-- ==== Sys2Proof/Machine/Rail.lean ====
section
/-! DEFINITION. Completion of commands, rail start and stop, protection trips, fault shutdown, clearing
(R162, R169 to R195, R205 to R209, R232, R236, R240, R241). -/

namespace Sys2Proof.Machine

/-! ### Statuses (R239) -/

/-- Base Camp codes of the statuses of R239. -/
abbrev stOk : Nat := 0x00
abbrev stInvalidRail : Nat := 0x01
abbrev stRefused : Nat := 0x02
abbrev stRailFaulted : Nat := 0x03
abbrev stUncertain : Nat := 0x04
abbrev stParam : Nat := 0x05
abbrev stAborted : Nat := 0x06
abbrev stUpdate : Nat := 0x07
abbrev stXfer : Nat := 0x08

/-! ### Completion (R205, R209, R220) -/

/-- A write-back takes its entry in the posted-write buffer, with its ring's message behind it. -/
def World.enterWB (w : World) (n : Nat) (s : Slot) (b : WB) : World :=
  (w.put (.wb n s.slot b s.irq)).signal n s.irq

/-- Write-backs enter in slot order up to the first descriptor that has not completed (R209). -/
def World.flushSlots (w : World) (n : Nat) : List Slot → World
  | [] => w.setRing n { w.ring n with slots := [] }
  | s :: l =>
    match s.done, s.held with
    | some b, false => (w.enterWB n s b).flushSlots n l
    | _, _ => w.setRing n { w.ring n with slots := s :: l }

def World.flushRing (w : World) (n : Nat) : World := w.flushSlots n (w.ring n).slots

/-- Effects of a bus command's completion on its bus (R448, R451, R454, R464). -/
def World.busCompletion (w : World) (c : Cmd) (bus status xstat : Nat) : World :=
  let w := w.sf F.SI_CMDLAST_STATUS 0 status
  let w := w.sf F.SI_CMDLAST_XSTAT 0 xstat
  let w := w.sf F.SI_CMDLAST_RAIL 0 c.rail
  let w := w.sf F.SI_CMDLAST_BUS 0 bus
  (w.sf F.SI_CMDLAST_NEW 0 1).emit (.busDone c.src status xstat)

/-- Addresses of AVS port `k` mapped to rail `r` (R453). -/
def World.avsOf (w : World) (k r : Nat) : List Nat :=
  idxs 4 fun a => bitsOf (w.f F.SI_AVSMAP_MAP k) (6 * a) 6 == 32 + r

/-- StatusAlert of rail `r` on port `k` (R454). -/
def World.avsAlert (w : World) (k r : Nat) : World :=
  (w.avsOf k r).foldl (fun w a => w.orBit F.SI_AVSSTAT_ALERT k a) w

/-- Bit `b` of rail `r`'s STATUS_CML. -/
def World.setCml (w : World) (r b : Nat) : World :=
  { w with pmb := { w.pmb with cml := mupd 0 w.pmb.cml r fun x => x ||| 2 ^ b } }

/-- A command completes: its status, XSTAT and RESULT reach the ring or bus that it came from (R205, R231). -/
def World.complete (w : World) (c : Cmd) (status xstat result : Nat) : World :=
  match c.src with
  | .gone => w
  | .ring n slot irq =>
    let b : WB := { stamp := c.stamp, tDone := w.tb, status := status, xstat := xstat, result := result }
    if (w.ring n).slots.any fun s => s.slot == slot && s.done.isNone then
      (w.setRing n { w.ring n with slots := (w.ring n).slots.map fun s =>
        if s.slot = slot ∧ s.done = none then { s with done := some b } else s }).flushRing n
    else w.enterWB n { slot := slot, irq := irq, wait := false } b
  | .pmbus =>
    let w := w.busCompletion c 0 status xstat
    if status = stOk then w else w.setCml c.rail 1
  | .avs k =>
    let w := w.busCompletion c (k + 1) status xstat
    if status = stOk then w else w.avsAlert k c.rail
  | .firmware => if status = stOk then w else w.sf F.PROT_ERR_CLRREF (grpR c.rail) 1

/-- The waiting commands that `p` picks complete with a status and XSTAT (R232). -/
def World.completeWaits (w : World) (p : Waiting → Bool) (status xstat : Nat) (result : Nat := 0) : World :=
  let l := w.cmd.waits.filter p
  let w := { w with cmd := { w.cmd with waits := w.cmd.waits.filter fun x => !p x } }
  l.foldl (fun w x => w.complete x.cmd status xstat result) w

/-- The stamps of a command that took effect show as their rails' last (R254). -/
def World.tookEffect (w : World) (c : Cmd) : World :=
  c.rails.foldl (fun w e => w.sf F.LE_RLAST_LAST e.1 e.2) w

/-- A stamped command completes without taking effect: a FORECAST's FSEQ gets its outcome (R111, R248). -/
def World.settleVoid (w : World) (c : Cmd) (status xstat result : Nat) (why : Reason) : World :=
  match c.op with
  | .forecast _ =>
    if c.rails.isEmpty then w.complete c status xstat result
    else
    let w := w.voidOutcome c.rail c.fseq (match c.src with | .ring n _ _ => n | _ => 0xFF) why
    w.complete c status xstat (if status = stUncertain then 0xFFFF else c.fseq)
  | _ => w.complete c status xstat result

/-- A waiting command concerns rail `r`. -/
def Waiting.names (x : Waiting) (r : Nat) : Bool :=
  x.cmd.rail == r || (x.cmd.rails.any fun e => e.1 == r) ||
  (match x.on with | .enFallen l => l.contains r | _ => false)

/-! ### Loop form in force -/

/-- CALIBRATE's saved form comes back at once on a rail that takes no more updates (R237, R241). -/
def World.dropCal (w : World) (r : Nat) : World :=
  match (w.rail r).calSaved with
  | none => w
  | some f =>
    let w := (w.slf F.LE_FORM_FORM r f).sf F.LE_CALCFG_EVERY r 0
    (w.slf F.LE_CALCFG_EVERY r 0).setRail r { w.rail r with calSaved := none, calAdopt := none }

/-- The firmware phase count of R159: the NPH item of every checkpoint takes it, and a boundary will set N_req. -/
def World.firmwareNph (w : World) (r n : Nat) : World :=
  let t := w.intent r
  w.setIntent r { t with stack := t.stack.map (fun c => { c with nph := n })
                         target := t.target.map (fun c => { c with nph := n }), fwReq := some n, fwLater := none }

/-! ### Start and stop (R162, R183, R236) -/

/-- The engine stops taking updates and every bound phase goes OFF; a rollback completes, forecasts that nothing has
ended end with RESTART; the PWM settings and bindings that wait for a boundary are adopted (R130, R155, R164, R182, R183). -/
def World.stopRunning (w : World) (r : Nat) : World :=
  let w := w.setRail r { w.rail r with running := false, engOn := false, stopDue := false, rampDown := false
                                       isumCnt := 0, eovCnt := 0, euvCnt := 0, dsatCnt := 0 }
  let w := (w.phasesOff r).sf F.LE_STAT_RUN r 0
  let w := w.sf F.PROT_VSTAT_ARMED (2 * r + 1) 0
  let w := w.when ((w.inFc r [.wait, .passive, .run, .matched, .committed]) != []) fun w => w.endForecasts r .restart
  let w := w.stopRollback r
  let w := w.sf F.LE_STAT_IACT r (b2n !(w.active r).isEmpty)
  let w := w.when (w.railSetPending r) fun w => w.railSetAdopt r
  ((w.bindPoint 0 (some r)).bindPoint 1 (some r)).regrid r

/-- RAIL_EN is high. -/
def World.railEn (w : World) (r : Nat) : Bool := w.fb F.PW_RSTAT_RAILEN r

/-- The disable step of R162: the rail stops, and RAIL_EN falls OFFDLY later. -/
def World.disableStep (w : World) (r : Nat) : World :=
  let w := w.dropCal r
  let w := w.stopRunning r
  w.setRail r { w.rail r with enFallDue := w.railEn r, disAt := w.clk.tbq }

/-- The PW islands of the rail and of every bound phase are released (R275). -/
def World.padsFree (w : World) (r : Nat) : Bool :=
  !(bitOf (w.f F.PM_PADHELD_HELD 0) (pwIslR r)) && (w.bound r).all fun p => !(bitOf (w.f F.PM_PADHELD_HELD 0) (pwIsl p))

/-- A rail starts as R236 steps 3 to 5 and R162 state: REF, the state, the converter and channels, RAIL_EN. -/
def World.startRail (w : World) (r : Nat) (ref : Int) (base : Bool) : World :=
  let e := w.engine r
  let w := w.setEngine r { e with ref := ref, isum1 := none, err1 := 0, iest0 := none, iest1 := none, stopped := false,
                                  calCount := 0, calFrom := none }
  let w := w.sf F.LE_REFNOW_CODE r (ref / 256).toNat
  let w := w.setRstate r (if base then rsBasecamp else rsStarting)
  let w := w.rscStart r
  let w := (w.bound r).foldl (fun w p => w.sf F.PCC_CFG_EN p 1) w
  let w := w.sf F.PW_RSTAT_RAILEN r (b2n (w.padsFree r))
  let w := ((w.setNreq r (w.f F.PW_NREQ_NREQ r)).regrid r).setIntent r { w.intent r with fwReq := none, fwLater := none }
  w.setRail r { w.rail r with enAt := w.clk.tbq, running := false, firstUpd := false, engOn := true, rampDown := false, enFallDue := false
                              stopDue := false, fromBase := base, hicWait := false }

/-! ### Records and stamps of a fault (R186, R187) -/

/-- Time Base of the fault, PROT_RFTS. -/
def World.rfts (w : World) (r : Nat) : Nat := w.f F.PROT_RFTS_LO_T_LO r + 2 ^ 32 * w.f F.PROT_RFTS_HI_T_HI r

/-- The 32 bytes of a fault record from the registers as they stand. -/
def World.faultBytes (w : World) (r kind first stamp : Nat) : List Nat :=
  [r, kind, first, (w.rail r).fresp + 128 * w.f F.PROT_RFLT_ESC r] ++ leBytes 2 (w.f F.PROT_RFLT_CAUSE r)
  ++ [w.f F.PROT_RFLT_RETRIES r, 0] ++ leBytes 8 (w.rfts r) ++ leBytes 2 stamp ++ [0, 0]
  ++ leBytes 4 (w.f F.PROT_RPH_LANES r) ++ leBytes 8 w.tb

/-- A stamped, unsettled command of rail `r`, with its stamp on the rail. -/
def Cmd.on (c : Cmd) (r : Nat) : Option Nat := (c.rails.find? fun e => e.1 == r).map (·.2)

▬▬▬▬▬▬▬▬▬▬

Exact retyping is required: the line with "the rail. -/" through the end of the data, both ends included, and no other line.

Response to this task:
/-- A stamped, unsettled command of rail `r`, with its stamp on the rail. -/
def Cmd.on (c : Cmd) (r : Nat) : Option Nat := (c.rails.find? fun e => e.1 == r).map (·.2)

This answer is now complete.